In the spirit of Lewis and childish things...this place is AMAZING:

Friday, 5 March 2010

All you need is Love...and scissors

Rob Ryan is an artist/illustrator who makes sillouette paper cut things.
Rob Ryan is amazing.
Rob Ryan taught me how to love.
Rob Ryan makes me want to be a better man. (N.B. I'm not a man)

This is Rob Ryan:


Thursday, 4 March 2010

Sugar and Spice and all things Nice

I stumbled/tripped over/bumped into this place a while ago on what turned out to be a Very Good Day - I interviewed comedians, had dim sum, went to an avant-garde production of Hamlet in a disused office block and met an incredibly drunk chap on the way home who was very impressed by all of the above. Fingers crossed I shall in time meet someone else who is impressed with me and is also able to comport himself in a soberly fashion. In the meantime there's always sweets...

The Sweetshop: Hope and Greenwood

The Comedians: The Penny Dreadfuls

See my interview here

Wednesday, 3 March 2010

Lost London Loves

I think it's pretty much on record that London is awesome; as Samuel Johnson once said, "When a man is tired of London, he is a douchebag."

There are many things I love about London. I love the fact that it's got so much history it doesn't know what to do with it - did you know there's been a church on the site of Westminster Cathedral since 200AD(ish)?

I love that the one time I had occasion to go into the offices of Vogue, I met the receptionist; who contrary to expectation was an old man who was seventy-plus or I'm a wombat. He called me "dearie".

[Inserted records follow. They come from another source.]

-- ==== Sys2Proof/Tests/Slice0.lean ====
section
/-! SUPPORT. Tests, each from the spec's text: the word tests from R51, R53 and the encoding vectors of 95_test_vectors.md,
the one-step tests from its vectors (named V<n>), the smoke tests from R5's constraints. Then one witness per obligation
that has hypotheses. -/

namespace Sys2Proof.Tests

open Sys2Proof.Machine

/-! ### Helpers -/

/-- The reset state after the host has written these cells. -/
def load (cells : List (Word × Byte)) : State :=
  { State.reset with mem := cells.foldl (fun m c => m.write c.1 c.2) State.reset.mem }

/-- The loaded state with a run of this budget begun. -/
def running (budget : Nat) (cells : List (Word × Byte)) : State := beginRun budget (load cells)

/-- The next state, if the answer is one. -/
def nextOf : Result → Option State
  | .next t => some t
  | .fault _ => none
  | .refused _ => none

/-- The state after one step. -/
def after (s : State) : Option State := nextOf (step s)

/-- A, X, Y, Z, N of an answer. -/
def axyzn (r : Option State) : Option (Byte × Byte × Byte × Bool × Bool) :=
  r.map fun t => (t.a, t.x, t.y, t.flags.z, t.flags.n)

/-- PC, SP, CYC, IR, HALT of an answer. -/
def control (r : Option State) : Option (Word × Word × Nat × Option Byte × HaltStatus) :=
  r.map fun t => (t.pc, t.sp, t.cyc, t.ir, t.halt)

/-- The instruction decoded, and how many bytes it left over. -/
def decoded (bytes : List Byte) : Option (Instr × Nat) :=
  match decode bytes with
  | .ok (i, rest) => some (i, rest.length)
  | .error _ => none

/-- The state a host operation leaves, and its reply. -/
def hostAfter (op : HostOp) (m : Option State) : Option (State × HostReply) :=
  match hostMove op m with
  | .next r => some r
  | .fault _ => none
  | .refused _ => none

/-! ### Words: R51, R53 and the encoding vectors -/

theorem test_decode_lda_imm : decoded [0b10101001, 0x42] = some (.ldaImm 0x42, 0) := by decide
theorem test_decode_lda_zp : decoded [0b10100101, 0x80] = some (.ldaZp 0x80, 0) := by decide
theorem test_decode_lda_zpx : decoded [0b10110101, 0xFF] = some (.ldaZpX 0xFF, 0) := by decide
theorem test_decode_ldx_imm : decoded [0b10100010, 0x10] = some (.ldxImm 0x10, 0) := by decide
theorem test_decode_ldy_imm : decoded [0b10100000, 0x00] = some (.ldyImm 0x00, 0) := by decide
theorem test_decode_jsr : decoded [0b00100000, 0x34, 0x12] = some (.jsr 0x1234, 0) := by decide
theorem test_decode_jsr_low_byte_first : decoded [0x20, 0x00, 0x40] = some (.jsr 0x4000, 0) := by decide
theorem test_decode_rts : decoded [0b01100000, 0x00, 0x00] = some (.rts, 2) := by decide
theorem test_decode_clc : decoded [0b00011000] = some (.clc, 0) := by decide
theorem test_decode_sec : decoded [0b00111000] = some (.sec, 0) := by decide
theorem test_decode_tax : decoded [0b10101010] = some (.tax, 0) := by decide
theorem test_decode_tay : decoded [0b10101000] = some (.tay, 0) := by decide
theorem test_decode_txa : decoded [0b10001010] = some (.txa, 0) := by decide
theorem test_decode_tya : decoded [0b10011000] = some (.tya, 0) := by decide

/-- The unrecognised bytes of the encoding vectors: "`00`, `EA`, `FF`, `4C`, `A1`, `A6`, `AD`, `85`, `A4`". -/
theorem test_decode_unrecognized :
    (([0x00, 0xEA, 0xFF, 0x4C, 0xA1, 0xA6, 0xAD, 0x85, 0xA4] : List Byte).all
      fun op => lookup op == none && instrLength op == 1 && decoded [op, 0x00, 0x00] == none) = true := by decide

/-- `ins` of R51: byte 0 is bits 7:0, byte 1 bits 15:8, byte 2 bits 23:16. -/
theorem test_table_word_jsr : decodeTableWord 24 0x123420 = some (.jsr 0x1234) := by decide
theorem test_table_word_lda_imm : decodeTableWord 16 0x42A9 = some (.ldaImm 0x42) := by decide
theorem test_table_word_tya : decodeTableWord 8 0x98 = some .tya := by decide
theorem test_table_word_unrecognized : decodeTableWord 8 0xEA = none := by decide

/-- The text of R57 for the bytes of the encoding vectors. -/
theorem test_asm : [Instr.ldaImm 0x42, .ldaZp 0x80, .ldaZpX 0xFF, .ldxImm 0x10, .ldyImm 0x00, .jsr 0x4000, .rts].map Instr.asm
    = ["LDA #$42", "LDA $80", "LDA $FF,X", "LDX #$10", "LDY #$00", "JSR $4000", "RTS"] := by decide

/-- Length and cost of each row of the encoding vectors. -/
theorem test_length_and_cost : Form.all.map (fun f => (f.length, f.cost)) =
    [(2, 2), (2, 3), (2, 4), (2, 2), (2, 2), (3, 6), (1, 6), (1, 1), (1, 1), (1, 1), (1, 1), (1, 1), (1, 1)] := by decide

/-! ### Well-formedness: R5's constraints, each refused where it is broken -/

theorem test_wf_config : config.wf = true := by decide
theorem test_wf_duplicate_opcode :
    ({ config with opcSec := 0x18 } : Config).opcodesDistinct = false ∧ ({ config with opcSec := 0x18 } : Config).wf = false := by
  decide
theorem test_wf_opcode_of_rts_taken_again : ({ config with opcTya := 0x60 } : Config).wf = false := by decide
theorem test_wf_stack_page_misaligned : ({ config with stackPageBase := 0x0180 } : Config).stackPageLegal = false := by decide
theorem test_wf_stack_page_too_low : ({ config with stackPageBase := 0x0000 } : Config).stackPageLegal = false := by decide
theorem test_wf_stack_page_too_high : ({ config with stackPageBase := 0xFFFF } : Config).stackPageLegal = false := by decide
theorem test_wf_stack_page_ill : ({ config with stackPageBase := 0x0000, spReset := 0x00FF } : Config).wf = false := by decide
theorem test_wf_sp_reset_above : ({ config with spReset := 0x0200 } : Config).spResetLegal = false := by decide
theorem test_wf_sp_reset_below : ({ config with spReset := 0x00FF } : Config).wf = false := by decide
theorem test_wf_stack_page_edges : ({ config with stackPageBase := 0xFF00, spReset := 0xFFFF } : Config).wf = true := by decide
theorem test_wf_memory_unsorted : Memory.wf [(2, 0x01), (1, 0x01)] = false := by decide
theorem test_wf_memory_repeated : Memory.wf [(1, 0x01), (1, 0x02)] = false := by decide
theorem test_wf_memory_zero_listed : Memory.wf [(1, 0x00)] = false := by decide
theorem test_wf_memory_beyond_the_end : Memory.wf [(65536, 0x01)] = false := by decide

I love that if you go even slightly off the beaten track you find gems you would never know were there; nothing makes me feel more like a Londoner than being able to say "oh you want a purveyor of obscure cartography? follow me..." My only problem is quite often I stumble upon these amazing places/things/people and can never find them again. I quite like that though; it's like the city is playing hide and seek with me. I thought I'd share some here so you can join the game if you want. First up, my Favourite Bench In All The World:

I know it's on the South Bank somewhere but whenever I try and find it I always end up freaking out the couples who are trying to have a Romantic Moment Looking At the Thames. More Lost London Loves to come...

Tuesday, 2 March 2010

Recruitment Faux pas...

We've all done it...in an interview you suddenly realise you've said too much, laughed unconvincingly hard at your interviewer's joke, or realised on the way that the raindrop you felt on your head was in fact a pigeon. And it wasn't a raindrop. In an attempt to save others from a similar fate, here are some of mine...

  1. Arriving to interview with a stye and a limp (see below.)
  2. When discussing your extracurricular activities, admitting you only joined the gospel choir in the first place because a Certain Gentleman of Your Acquaintance was in attendance, and you hoped that in all the ShoopShoop-ing and Hallelujahs, your eyes would meet across the crowded room and all other voices would fade away as in your hearts you were singing only to each other...(N.B. This did not happen. It should also be abundantly clear at this point that one of my more charming qualities is my rich inner life.)
  3. Letting slip that the only reason you joined the staff of the university magazine in the first place was to meet comedians you Find Intriguing (N.B. This is Meedja Slang for "Find Devastatingly Attractive"). I still maintain that this is not stalking, it is journalism.

In short, what I have learnt from this is to LIE MORE. And don't limp so much.